My deployment setup (Part 1)
The details of the system infrastructure of this website
Ever since I was a kid, I dreamt of having a personal website. I am not really sure why; I certainly did not know what would I put there, let alone how to build one. But the concept of having your own little corner in this upcoming-but-huge Internet thingie seemed cute enough for me.
As I grew older, I learned about making a website: all the nitty-gritty details of HTML, CSS (JavaScript, on the other hand, wasn’t really a part of my formal education - for better or for worse), computer networks, TCP/IP, HTTP(S) etc. I made them in various technologies at various stages of my education for various classes. I even (sort of) learned a thing or two about me, my, virtues and flaws, likes and dislikes, and most importantly what I would put up on my website.
However, no one ever really taught me how to deploy one. Ever. So I had to learn to do it by myself. I consider this a letter to the younger me, a lecture of sorts guided to teaching a young me. And, if you read this entire post, you may learn as well!1
The server
An obvious prerequisite is the server machine, a big computer running a serving process which talks HTTP, runs programs and returns their outputs to the sender. Those programs can be as different as it gets: they can as simple as reading a file and returning the contents verbatim, or as complicated as crunching several gigabytes of data and generating the structured output. However, you still need the machine.
Although your computer can in theory be such a machine, that’s seldom a good idea. You would have to keep your computer on all the time2, always attached to the internet, publicly available on a specific IP address and a TCP port, and always have some of your resources spent on the server process. Luckily, renting someone else’s computer for the exact purpose of spinning up a website is a thing - it’s called web hosting. Since that business is here for decades, there is an entire spectrum of possibilities. You could rent a bare server and doing everything by hand, or you could rent an almost entirely managed solution in which all you provide is the text and the service does the rest. There are tradeoffs, however: with fully managed solutions, you get that specific use case and nothing else, but a server instance gives you an opportunity to do other things. Since I had more plans, I decided to go with my own instance.
There is a lot of computing instance providers out there in the wild. One can choose between them on the basis of popularity, uptime, distance from your location etc. I chose on the basis of price . By far, the cheapest server provider I found was Hetzner. Running an instance there literally costs me two coffees monthly.

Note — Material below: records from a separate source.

/-- The boot selection of R343, reported by the holder's Hearth of half h and written to the journal at a port. -/
def applySelection (h port : Half) (s : State) : State :=
  let j := s.boot.journal
  let m := trialMask j
  if m = 0 then s
  else if j.trialBoots = 3 then
    report h h (originIsland (islandId h 0x0C)) .updateReverted (m.setWidth 64) (reporterId (islandId h 0x0C) 0)
      (writeJournal port (fun j => { j with images := j.images.map revertImage }) s)
  else writeJournal port (fun j => { j with trialBoots := j.trialBoots + 1 }) s

/-- The boot selection is applied once a header has been found at a port within reach, before image 0 is read (Table 15-5,
steps 5 to 7). -/
def selectBoot (h : Half) (s : State) : State :=
  match if lifecycle s = 4 then none else (bootPorts s h).find? (fun p => (portHeader s p).isSome) with
  | some p => applySelection h p s
  | none => s

/-! ### Locks, map and registers (15, R336; 06, R137) -/

/-- The lock set of a half for a payload of n bytes (Table 15-6). -/
def lockSet (h : Half) (caps : BitVec 5) (n : Nat) : State → State :=
  modBootHalf h (fun b => { b with
    xo := true, capsLock := true, fuseLock := true, wstoreLock := true, caps := caps
    codeLast := BitVec.ofNat 17 ((n + 0xFFF) / 0x1000 - 1) })

/-- A region of the PA map from the first PA to the last. -/
def mapRegion (lo hi : Nat) (type : BitVec 4) (lock : Bool) : MapRegion :=
  { base := BitVec.ofNat 32 (lo / 0x4000), last := BitVec.ofNat 32 (hi / 0x4000), type := type, lock := lock }

/-- The PA map that the ROM writes (Table 06-3). -/
def romMap (x : BootHeader) : Vector MapRegion 32 :=
  let ws := x.wstoreBase.toNat * 0x200000
  let l := [mapRegion 0x08000000 0x0807FFFF 5 true, mapRegion 0x08100000 0x0817FFFF 5 true,
    mapRegion 0x3F100000 0x3F10FFFF 5 true, mapRegion ws (ws + x.wstoreSize.toNat * 0x200000 - 1) 5 true,
    mapRegion 0x10000000 0x11FFFFFF 1 false, mapRegion 0x20000000 0x23FFFFFF 1 false,
    mapRegion 0x3F000000 0x3F0FFFFF 4 false, mapRegion 0x40000000 0x7FFFFFFF 4 false,
    mapRegion 0x80000000 0xFFFFFFFF 3 false, mapRegion 0x100000000 0x20FFFFFFFF 1 false,
    mapRegion 0x100000000000 0x3FFFFFFFFFFF 3 false]
  Vector.ofFn (fun i : Fin 32 => l.getD i.val { base := 0, last := 0, type := 0, lock := false })

/-- The ROM writes both halves' maps. -/
def writeMaps (x : BootHeader) (s : State) : State :=
  { s with mem := { s.mem with sysc := s.mem.sysc.map (fun y => { y with map := romMap x }) } }

/-- The items that only RESET_N undoes match the header (R336). -/
def fixedItems (s : State) (x : BootHeader) (h : Half) : Bool :=
  let ws := s.mem.ws
  (List.finRange 4).all (fun i => (s.mem.sysc.get h).map.get (finMod 32 (by decide) i.val) == (romMap x).get (finMod 32 (by decide) i.val))
  && ws.base == x.wstoreBase.toNat * 0x200000 && ws.size == x.wstoreSize.toNat * 0x200000 && ws.otLog == x.otLog.toNat
  && (s.boot.half.get h).wstoreLock

/-! ### DRAM (10, R227, R235 to R238) -/

/-- The record format version that this firmware writes and takes (R237; log 79). -/
def recordVersion : BitVec 16 := 1

/-- A rank is populated. -/
def ChannelFacts.has (f : ChannelFacts) (k : Fin 2) : Bool := f.sizes.get k != 0
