-- ==== Sys2Proof/Machine/FaultRows.lean ====
section
/-! DEFINITION. The commands of the fault collectors (18, R394 to R401). -/

namespace Sys2Proof.Machine

/-- FAULT_REPORT: the oldest report on the network of a half that no router holds reaches its collector (18, R397). -/
def execFaultReport (h : Half) (s : State) : Out := .next (if halvesOut s then deliverReport h s else s)

/-- REPORT_HOLD_EXPIRE: the hold of report i of the network of a half ends (18, R396). -/
def execReportHoldExpire (h : Half) (i : Nat) (s : State) : Out := .next (if halvesOut s then releaseHeld h i s else s)

/-- PEND_INTERVAL_END: the 100 µs interval of the record in slot i ends (18, R398). -/
def execPendIntervalEnd (h : Half) (i : Fin 256) (s : State) : Out := .next (if halvesOut s then endInterval h i.val s else s)

/-- FLTC_ACK: a write of FLTC.ACK (18, R399). -/
def execFltcAck (i : Initiator) (h : Half) (v : Word32) (s : State) : Out := .next (writeReg32 i h 0x700020 v s)

/-- FLTC_RELEASE: a write of FLTC.RELEASE (18, R399). -/
def execFltcRelease (i : Initiator) (h : Half) (v : Word32) (s : State) : Out := .next (writeReg32 i h 0x700024 v s)

end Sys2Proof.Machine
end

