-- ==== Sys2Proof/Machine/PinRows.lean ====
section
/-! DEFINITION. The commands of the pins and of the attachments (19, R409 to R417; 17, R382). -/

namespace Sys2Proof.Machine

/-- PIN_CFG_WRITE: a write of PINp_CFG (19, R412, R413). -/
def execPinCfgWrite (i : Initiator) (h : Half) (p : Fin 120) (v : Word32) (s : State) : Out :=
  .next (writeReg32 i h (0xA01000 + 4 * p.val) v s)

/-- PARK_SEQUENCE_DONE: the 2 cycles of parking of a pin are over (19, R413). -/
def execParkSequenceDone (h : Half) (p : Fin 120) (s : State) : Out := .next (if halvesOut s then parkDone h p s else s)

/-- GPIO_WRITE: a write of register o of GPIO bank b: 1 OUT, 2 OE, 3 SET, 4 CLR (19, R412, R419). -/
def execGpioWrite (i : Initiator) (h : Half) (b : Fin 6) (o : Fin 5) (v : Word32) (s : State) : Out :=
  .next (writeReg32 i h (0xA00400 + 0x20 * b.val + 4 * o.val) v s)

/-- IRQSEL_WRITE: a write of IRQSELk (19, R412, R415). -/
def execIrqselWrite (i : Initiator) (h : Half) (k : Fin 32) (v : Word32) (s : State) : Out :=
  .next (writeReg32 i h (0xA00200 + 4 * k.val) v s)

/-! ### What a pin drives (19, R409, R411, R413, R414) -/

/-- What stands on the output of a pin. -/
inductive PinDrive where
  /-- a level -/
  | level (v : Bool)
  /-- the output is off -/
  | hiZ
  /-- the level it drove last -/
  | keep
  /-- what its peripheral drives -/
  | signal
  /-- its bank has no power -/
  | float
  deriving DecidableEq, Repr

/-- The island of the peripheral that a function of local pin p selects; none for GPIO (19, Table 19-1; 01, Table 01-4). -/
def pinIsland (p : Nat) (f : BitVec 3) : Option Nat :=
  if f = 1 then
    if p < 16 || (36 ≤ p && p < 64) then some 0x29
    else if p = 19 then some 0x26
    else if p < 19 then some 0x25
    else if p < 36 then some 0x28
    else none
  else if f = 2 && 80 ≤ p && p < 96 then some 0x28
  else none

/-- The PARK level of a pin (19, R413, R419). -/
def parkDrive (x : Pin) : PinDrive :=
  match x.park.toNat with
  | 0 => .level false
  | 1 => .level true
  | 2 => .hiZ
  | _ => .keep

/-- In EMBER with a CAN wake the controller's TX pin drives recessive and its RX pin is an input; every other pin floats
(19, R414). -/
def emberDrive (s : State) (h : Half) (p : Nat) (f : BitVec 3) : PinDrive :=
  match s.power.canArmed with
  | some c =>
    let q := if f = 2 then 80 + 2 * (c.val % 8) else 20 + 2 * (c.val % 8)
    if halfOfBit (decide (8 ≤ c.val)) != h || pinIsland p f != some 0x28 then .float
    else if p = q then .level true
    else if p = q + 1 then .hiZ
    else .float
  | none => .float

/-- What local pin p of a half drives: its PARK level in a park sequence, with its peripheral's island gated and in a Quench;
the last level when a halt has stopped its peripheral; OUT under OE as a GPIO (19, R411, R413, R414, R419). -/
def pinDrive (s : State) (h : Half) (p : Fin 120) : PinDrive :=
  let x := pinAt s h p
  let i : Fin 20 := finMod 20 (by decide) p.val
  let b : Fin 6 := finMod 6 (by decide) (p.val / 20)
  match powerState s with
  | .off => .float
  | .banked => .float
  | .ember => emberDrive s h p.val x.func
  | _ =>
    if s.power.quenching || x.parking then parkDrive x
    else match pinIsland p.val x.func with
      | some n => if !islandOn s h n then parkDrive x else if haltStops s h n then .keep else .signal
      | none =>
        let v := ((pincAt s h).out.get b).getLsbD i.val
        if x.func != 0 then .signal
        else if !((pincAt s h).oe.get b).getLsbD i.val || (x.od && v) then .hiZ
        else .level v

/-! ### What a peripheral input sees (19, R410, R413, Table 19-2) -/

/-- The idle value of the input signal whose primary pin is local pin p; none for a signal that Table 19-2 does not list. `cpol`
is CPOL of the signal's SPI. -/
def idleValue (cpol : Bool) (p : Nat) : Option Bool :=
  if p < 12 then (if p = 2 || (3 ≤ p && p ≤ 10) then some false else none)
  else if p < 16 || p = 17 then some true
  else if 20 ≤ p && p < 44 then (if p % 2 = 1 then some true else none)
  else if 44 ≤ p && p < 64 then
    match (p - 44) % 5 with
    | 0 => some cpol
    | 1 => none
    | 2 => some false
    | _ => some true
  else none

/-- Pin p, with function f, has the signal in control: its function is f, and no park sequence runs. -/
def selects (x : Pinc) (p : Nat) (f : BitVec 3) : Bool :=
  let y := x.pins.get (finMod 120 (by decide) p)
  y.func == f && !y.parking

/-- The pin from which the signal with primary pin p is taken: the lowest-numbered selecting pin. -/
def inputPin (x : Pinc) (p : Fin 120) : Option (Fin 120) :=
  if 64 ≤ p.val then none
  else if selects x p.val 1 then some p
  else if 20 ≤ p.val && p.val < 36 && selects x (p.val + 60) 2 then some (finMod 120 (by decide) (p.val + 60))
  else none

/-- The level that the input signal with primary pin p sees: the pad of its selecting pin, with the receiver enabled; the idle
value when no pin selects it (log 84). -/
def signalInput (x : Pinc) (cpol : Bool) (p : Fin 120) : Option Bool :=
  match inputPin x p with
  | some q => some ((x.pins.get q).inEn && (x.pins.get q).pad)
  | none => idleValue cpol p.val

/-! ### Ethernet (19, R416, R417; 17, R382) -/

/-- The big-endian number of n bytes of a frame at an offset. -/
def beAt (bs : List Byte) (off n : Nat) : Nat := ((bs.drop off).take n).foldl (fun x b => 256 * x + b.toNat) 0

/-- A frame has an IEEE 802.1Q tag. -/
def frameTagged (bs : List Byte) : Bool := beAt bs 12 2 == 0x8100

/-- The receive queue of a frame: its PCP, or 0 without a tag (19, Table 19-4). -/
def frameQueue (bs : List Byte) : Fin 8 := finMod 8 (by decide) (if frameTagged bs then beAt bs 14 2 / 2 ^ 13 else 0)

/-- The VLAN ID of a frame, 0 without a tag. -/
def frameVlan (bs : List Byte) : Nat := if frameTagged bs then beAt bs 14 2 % 2 ^ 12 else 0

/-- The IPv4 packet of a frame, empty for another frame. -/
def framePacket (bs : List Byte) : List Byte :=
  let o := if frameTagged bs then 16 else 12
  if beAt bs o 2 = 0x0800 && beAt bs (o + 2) 1 / 16 = 4 then bs.drop (o + 2) else []

/-- The fields by which the fragments of one datagram belong together (RFC 791). -/
def packetKey (p : List Byte) : Nat × Nat × Nat × Nat := (beAt p 12 4, beAt p 16 4, beAt p 9 1, beAt p 4 2)

/-- A packet is a fragment other than the first. -/
def laterFragment (p : List Byte) : Bool := beAt p 6 2 % 2 ^ 13 != 0

/-- A MAC carries the monitor under a policy. -/
def macOf (p : DebugPolicy) (h : Half) (m : Fin 2) : Bool := p.mac.toNat == 2 * h.num + m.val

/-- A frame matches the Felvi address, port and VLAN of a policy; a later fragment belongs to a first fragment in the
monitor's queue (17, R382; 19, R417). -/
def felviFrame (q : List Stamped) (p : DebugPolicy) (bs : List Byte) : Bool :=
  let ip := framePacket bs
  let udp := ip.drop (4 * (beAt ip 0 1 % 16))
  frameVlan bs == p.vlan.toNat && beAt ip 9 1 == 17 && beAt ip 16 4 == p.ipv4.toNat
    && (if laterFragment ip then q.any (fun x => packetKey (framePacket x.frame) == packetKey ip) else beAt udp 2 2 == p.port.toNat)

/-- The policies in force: the holder's, and those of the open sessions over Ethernet (17, R379). -/
def activePolicies (s : State) : List DebugPolicy :=
  s.life.felvi.policy :: (List.finRange 4).filterMap (fun i => (sessionAt s i).bind (fun x => if x.uart then none else some x.policy))

/-- MAC m of a half works: its island is powered, and no halt has stopped it (17, R388). -/
def macRuns (s : State) (h : Half) (m : Fin 2) : Bool :=
  halvesRun s && islandOn s h (0x25 + m.val) && !haltStops s h (0x25 + m.val)

/-- ETH_FRAME_RECEIVE: MAC m of a half receives a frame of at most 9,216 bytes: it is stamped with FC, and goes to the
monitor's queue when it is Felvi's, else to the receive queue that its PCP chooses, whose source fires (19, R416, R417,
Table 19-3). -/
def execEthFrameReceive (h : Half) (m : Fin 2) (frame : List Byte) (s : State) : Out :=
  if !macRuns s h m || 9216 < frame.length then .next s
  else
    let x := (pincAt s h).mac.get m
    let f : Stamped := ⟨frame, s.time.fc⟩
    let q := frameQueue frame
    if (activePolicies s).any (fun p => macOf p h m && felviFrame x.felvi p frame) then
      .next (modMac h m (fun y => { y with felvi := y.felvi ++ [f] }) s)
    else
      .next (srcEdge (globalSrc h (32 + 16 * m.val + q.val)) (modMac h m (fun y => { y with rx := vmodify y.rx q (fun l => l ++ [f]) }) s))

/-- ETH_FRAME_TRANSMIT: MAC m of a half transmits a frame from transmit queue q and stamps it with FC (19, R417,
Table 19-3). -/
def execEthFrameTransmit (h : Half) (m : Fin 2) (q : Fin 8) (frame : List Byte) (s : State) : Out :=
  if !macRuns s h m || 9216 < frame.length then .next s
  else
    .next (srcEdge (globalSrc h (32 + 16 * m.val + 8 + q.val))
      (modMac h m (fun y => { y with tx := y.tx ++ [⟨frame, s.time.fc⟩] }) s))

/-- PPS_EDGE: FC has crossed a multiple of PPS_PERIOD since the last edge: ETHn_PPS rises, unless a halt has frozen the
MAC's outputs (19, R414, R417). -/
def execPpsEdge (h : Half) (m : Fin 2) (s : State) : Out :=
  let x := (pincAt s h).mac.get m
  let n := x.ppsPeriod.toNat
  if macRuns s h m && n ≠ 0 && x.lastPps.toNat / n < s.time.fc.toNat / n then
    .next (modMac h m (fun y => { y with pps := true, lastPps := s.time.fc }) s)
  else .next s

end Sys2Proof.Machine
end

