/-- The bits of an element type (Table 02-14). -/
def tyBits (t : BitVec 3) : Nat :=
  match t.toNat with
  | 0 => 8
  | 1 => 16
  | 2 => 32
  | 3 => 64
  | 4 => 16
  | 5 => 16
  | 6 => 32
  | _ => 64

/-- An integer type. -/
def tyInt (t : BitVec 3) : Bool := decide (t.toNat < 4)

/-- The format of a floating-point type. -/
def tyFmt (t : BitVec 3) : Fmt :=
  match t.toNat with
  | 4 => fmtFp16
  | 5 => fmtBf16
  | 6 => fmtFp32
  | _ => fmtFp64

/-- bf16. -/
def isBf16 (t : BitVec 3) : Bool := t == 5

/-- Element i of width w of a vector. -/
def vElem (w : Nat) (v : VWord) (i : Nat) : Word := BitVec.ofNat 64 (v.toNat / 2 ^ (w * i) % 2 ^ w)

/-- The vector whose elements of width w are the list, from element 0. -/
def vPack (w : Nat) : List Word → Nat
  | [] => 0
  | x :: xs => x.toNat % 2 ^ w + 2 ^ w * vPack w xs

/-- A vector register of a core. -/
def readV (c : CoreId) (r : Reg) (s : State) : VWord := (coreAt s c).regs.v.get r

/-- Write a vector register; a D-core's has 128 bits. -/
def writeV (c : CoreId) (r : Reg) (x : Nat) : State → State :=
  modCore c (fun k => { k with regs := { k.regs with v := vset k.regs.v r (BitVec.ofNat 256 (x % 2 ^ vlenBits c)) } })

/-- Element i is active: unmasked, or v0 bit i is 1 (R58). -/
def vActive (mask : VWord) (m : Bool) (i : Nat) : Bool := !m || mask.getLsbD i

/-- Collect f k, f (k + 1), …, n of them, in element order. -/
def collect {α : Type} (f : Nat → M α) (k : Nat) : Nat → M (List α)
  | 0 => pure []
  | n + 1 => do
    let x ← f k
    let xs ← collect f (k + 1) n
    return x :: xs

/-- A free value (log 6). -/
def drawFree : M Word := fun s => let (v, s') := freshFree s; .ok v s'

/-- The elements of VL, at most the elements of the vector. -/
def vActiveLen (c : CoreId) (s : State) : Nat := (coreAt s c).regs.vl.toNat

/-- Write v[d] element by element: `f i` for an active element below VL, the old value for an inactive
one, zero at and above VL (R58). -/
def vWrite (c : CoreId) (d : Reg) (w : Nat) (m : Bool) (f : Nat → M Word) : M After := do
  let s ← get
  let old := readV c d s
  let mask := readV c 0 s
  let vl := vActiveLen c s
  let xs ← collect (fun i => if i < vl then (if vActive mask m i then f i else pure (vElem w old i)) else pure 0)
    0 (vlenBits c / w)
  modify (writeV c d (vPack w xs))
  return .next

/-- Set sticky flags of FPS, bits [8:4] (R36). -/
def raiseFlags (c : CoreId) (x : BitVec 5) : State → State :=
  modCore c (fun k => { k with regs := { k.regs with fps := k.regs.fps ||| ((x.setWidth 32 : Word32) <<< 4) } })

/-- Take a floating-point result: its flags, the flags left open as a free value decides, and its value
or a free one. -/
def takeF (c : CoreId) (r : FRes) : M Word := do
  modify (raiseFlags c r.flags)
  if r.opens ≠ 0 then
    let x ← drawFree
    modify (raiseFlags c (r.opens &&& x.setWidth 5))
  if r.free then drawFree else return BitVec.ofNat 64 r.v

/-- FPS.RM. -/
def fpRm (c : CoreId) (s : State) : BitVec 2 := (coreAt s c).regs.fps.setWidth 2
/-- Subnormals are flushed: FPS.FTZ, and always for bf16 (R36). -/
def fpFlush (c : CoreId) (t : BitVec 3) (s : State) : Bool := isBf16 t || (coreAt s c).regs.fps.getLsbD 2
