/-- 07, R165, R166, R168, R175, R179; 09, R204. What becomes of a store that fails after its issue is log 18; what waits, log 3. -/
def Obligations.EvictionsAndStores : Prop :=
  ∀ (c : CoreId) (pa : Nat) (s : State),
    let l := pa / 64
    let m := (coreAt s c).mem
    let moves := fun (x : Line) => modCoreMem c (fun y => { y with
      lines := smDel l y.lines
      l1d := y.l1d.filter (· != l)
      evict := y.evict ++ [{ line := l, st := x.st, data := x.data, poison := x.poison, superseded := false, acked := none }] }) s
    let room := m.evict.length < (if isPCore c then 24 else 8) ∧ (∀ e ∈ m.evict, e.line ≠ l) ∧ pairHalted s c = false
      ∧ pairStops s c = false
    (∀ x, holderLine s c l = some x →
      (room → x.st = .e → exec (.evictClean c pa false) s = .next (moves x))
      ∧ (¬room ∨ x.st ≠ .e → exec (.evictClean c pa false) s = .next s)
      ∧ (room → x.st = .m ∨ x.st = .o → exec (.evictDirty c pa false) s = .next (moves x))
      ∧ (¬room ∨ (x.st ≠ .m ∧ x.st ≠ .o) → exec (.evictDirty c pa false) s = .next s))
    ∧ (holderLine s c l = none → exec (.evictClean c pa false) s = .next s ∧ exec (.evictDirty c pa false) s = .next s)
    ∧ ((∀ e ∈ m.evict, e.line = l → e.acked.isSome = true) →
        exec (.evictClean c pa true) s = .next s ∧ exec (.evictDirty c pa true) s = .next s)
    ∧ (∀ es e es', m.evict = es ++ e :: es' → e.line = l → e.acked = none → (∀ x ∈ es, x.line = l → x.acked.isSome = true) →
        let i := if e.st = .e then Instr.evictClean c pa true else .evictDirty c pa true
        let acked := fun (ok : Bool) (t : State) => modCoreMem c (fun y => { y with evict := es ++ { e with acked := some ok } :: es' }) t
        e.st ≠ .s → ∀ hm, cacheHome s l = .ok hm →
        let waits := lineWaits s (coreHalf c) hm l = true ∨ (hm ≠ coreHalf c ∧ crossErr s ≠ none)
        (waits → exec i s = .next s)
        ∧ (¬waits → e.superseded = true → exec i s = .next (acked false (countSuperseded hm l s)))
        ∧ (¬waits → e.superseded = false → e.st = .e → exec i s = .next (refreshWith (· ≠ c) hm l (acked true s)))
        ∧ (¬waits → e.superseded = false → e.st ≠ .e → ∀ y, sectorAt s hm l = some y →
            exec i s = .next (refreshWith (· ≠ c) hm l (acked true (refreshCopy hm.other l e.data e.poison
              (putSector hm l { y with data := e.data, poison := e.poison, dirty := true } s))))))
    ∧ exec (.evictionAck c pa) s =
        .next (modCoreMem c (fun y => { y with evict := y.evict.filter (fun e => e.line != l || e.acked.isNone) }) s)
    ∧ (∀ hm x, cacheHome s l = .ok hm → sectorAt s hm l = some x →
        exec (.completionAck c pa) s = .next (if x.fill = some c.val then putSector hm l { x with fill := none } s else s))
    ∧ ((∀ hm, cacheHome s l = .ok hm → sectorAt s hm l = none) → exec (.completionAck c pa) s = .next s)
    ∧ (m.stores = [] → exec (.storeBufferDrain c) s = .next s)
    ∧ (∀ e es, m.stores = e :: es →
        let performs := performPieces c e.nc e.pa e.bytes (linePieces e.pa e.bytes.length) s
        let pop := fun (t : State) => modCoreMem c (fun y => { y with stores := y.stores.tail }) t
        (∀ t, performs = .ok () t → exec (.storeBufferDrain c) s = .next (pop t))
        ∧ ∀ err t, performs = .error err t → (err = .wait → exec (.storeBufferDrain c) s = .next s)
          ∧ (err ≠ .wait → exec (.storeBufferDrain c) s = .next (postedFailed c e.pa (pop s))))
    ∧ ∀ h,
      let may := halvesRun s = true ∧ inFloor s h = true ∧ inLockedRange s h l = true
      (¬may ∨ target (l * 64) ≠ .dram ∨ (∀ x, sectorAt s h l = some x → x.dirty = false) → exec (.lockedWriteback h pa) s = .next s)
      ∧ (may → target (l * 64) = .dram → ∀ x, sectorAt s h l = some x → x.dirty = true →
          (∀ t, backWrite l x.data x.poison s = .ok () t → exec (.lockedWriteback h pa) s = .next (putSector h l { x with dirty := false } t))
          ∧ ∀ e t, backWrite l x.data x.poison s = .error e t → exec (.lockedWriteback h pa) s = .next s)

/-- 04, R88, R89. -/
def Obligations.WarrantCheck : Prop :=
  ∀ (c : CoreId) (h : Word) (k : Option (BitVec 4)) (n : BitVec 16) (s : State),
    let d := (coreAt s c).dom
    let res := (checkCore c h k n s).2
    let null := h = 0
    let form := h.toNat / 2 ^ 60 ≠ 0 ∨ hKind h = 0xF
    let index := hIndex h = 0 ∨ d.charterLast < hIndex h
    let e := slotAt s d.charterBase (hIndex h)
    (null → res = .fail 1 none)
    ∧ (¬null → form → res = .fail 2 none)
    ∧ (¬null → ¬form → index → res = .fail 3 none)
    ∧ (¬null → ¬form → ¬index → cachedAt s c (hIndex h) = none → wsErr s (coreHalf c) (slotPa d.charterBase (hIndex h)) = none →
        (e.valid = false → res = .fail 4 (some e))
        ∧ (e.valid = true → e.gen ≠ hGen h → res = .fail 5 (some e))
        ∧ (e.valid = true → e.gen = hGen h → (e.kind ≠ hKind h ∨ ∃ kk, k = some kk ∧ e.kind ≠ kk) → res = .fail 6 (some e))
        ∧ (e.valid = true → e.gen = hGen h → e.kind = hKind h → (∀ kk, k = some kk → e.kind = kk) →
            (validObj s (coreHalf c) e.object e.epoch = .ok none → res = .fail 7 (some e))
            ∧ (∀ ch, validObj s (coreHalf c) e.object e.epoch = .ok (some ch) →
                ((e.rights &&& hMask h) &&& n ≠ n → res = .fail 8 (some e))
                ∧ ((e.rights &&& hMask h) &&& n = n → res = .ok e (objAt s e.object)))))
    ∧ (∀ r sub x, (checkCore c (readW c r.n s) k n s).2 = .fail sub x →
        check c r k n s = .error (.trap ⟨0x02, sub, 0, BitVec.ofNat 64 (r.n.val + if r.fromD then 16 else 0), 0⟩)
          (checkCore c (readW c r.n s) k n s).1)
    ∧ ∃ cache, (checkCore c h k n s).1 = modCore c (fun x => { x with dom := { x.dom with cache := cache } }) s

/-- 04, R90, R91, R93. -/
def Obligations.WarrantRegisters : Prop :=
  ∀ (c : CoreId) (f : WForm) (s : State), Ready (.core c) s →
    let u : Cpu := .core c
    let h := readW c f.w s
    let setW := fun (n : Fin 16) (v : Word) => modCore c (fun k => { k with regs := { k.regs with w := vset k.regs.w n v } }) s
    let mask : BitVec 16 := hMask h &&& (readG u f.b s).setWidth 16
    let narrowed : Word := if h = 0 then 0 else ((h >>> (56 : Nat)).setWidth 8 ++ mask ++ h.setWidth 40)
    let chk := checkCore c h none 0 s
    (f.bit16 = false → f.b = 0 →
      Finishes u .next (.wput u f) s (setW f.w (readG u f.d s))
      ∧ WritesG u f.d h (.wget u f) s
      ∧ (∀ e x, chk.2 = .ok e x → Finishes u .next (.winspect u f) s (writeG u f.d
          (BitVec.ofNat 64 (2 ^ 63 + e.kind.toNat * 2 ^ 56 + (e.rights &&& hMask h).toNat * 2 ^ 40 + x.depth.toNat * 2 ^ 20)) chk.1))
      ∧ (∀ sub e, chk.2 = .fail sub e → Finishes u .next (.winspect u f) s (writeG u f.d
          (BitVec.ofNat 64 ((match e with
            | some y => y.kind.toNat
            | none => 0) * 2 ^ 56 + sub.toNat % 256)) chk.1))
      ∧ (∀ err, chk.2 = .err err → BusStops u err (.winspect u f) s chk.1))
    ∧ (f.bit16 = false → f.d.val < 16 → Finishes u .next (.restrict u f) s (setW (finMod 16 (by decide) f.d.val) narrowed))
    ∧ (f.bit16 = true ∨ f.b ≠ 0 → ∀ i ∈ [Instr.wput u f, .wget u f, .winspect u f], Traps u ⟨0x01, 2, 0, 0, 0⟩ i s s)
    ∧ (f.bit16 = true ∨ 16 ≤ f.d.val → Traps u ⟨0x01, 2, 0, 0, 0⟩ (.restrict u f) s s)
    ∧ ∀ x, hearthRuns s x = true → ∀ i ∈ [Instr.wput (.hearth x) f, .wget (.hearth x) f, .winspect (.hearth x) f,
        .restrict (.hearth x) f, .restrictM (.hearth x) f, .grant (.hearth x) f, .revoke (.hearth x) f, .revokeF (.hearth x) f,
        .drop (.hearth x) f, .dropin (.hearth x) f, .mkdomain (.hearth x) f, .rmdomain (.hearth x) f, .enter (.hearth x) f,
        .leave (.hearth x) f, .setkr (.hearth x) f], Traps (.hearth x) ⟨0x01, 4, 0, 0, 0⟩ i s s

After registration, I selected the cheapest option, put latest (at a time) Ubuntu and… that was it. Really.
The domain
Before I make my webpage, it would be great to have a domain. A domain is a string that takes you to a dedicated IP address. That mapping is stored by IANA and retrieved using DNS protocol. Domain names cost money, though. msmetko.com
cost tens of € which was too much for my student budget. msmetko.xyz
, on the other hand, cost like 2€ for a year, which was acceptable 3. Cheap domain names can be bought at https://namecheap.com (this is whatever opposite of “false advertising” is). The procedure was also quite easy, once you register, you can choose the domain name, and when you input payment data and click Buy!
you now own your domain.
Pointing the domain name to the IP address
Just buying the domain name won’t magically make the internet send the traffic to the server instance. You must create a mapping that says “msmetko.xyz
points to 157.90.253.79
”. This mapping is called and A-record. The A-records are managed in Namecheap domain settings. When you change these settings, Namecheap propagates them to the entirety of Internet (although asynchonously). DNS servers learn about a particular msmetko.xyz
ata certain IP adress, so the next time someone tries to visit that domain, they can answer with a correct IP address.
That’s it for the first part, the infrastructure around having a website. Now the requests can hit my server, but nothing waiting there for them. In the next part I’ll cover the deployment of my website, this blog, and other services.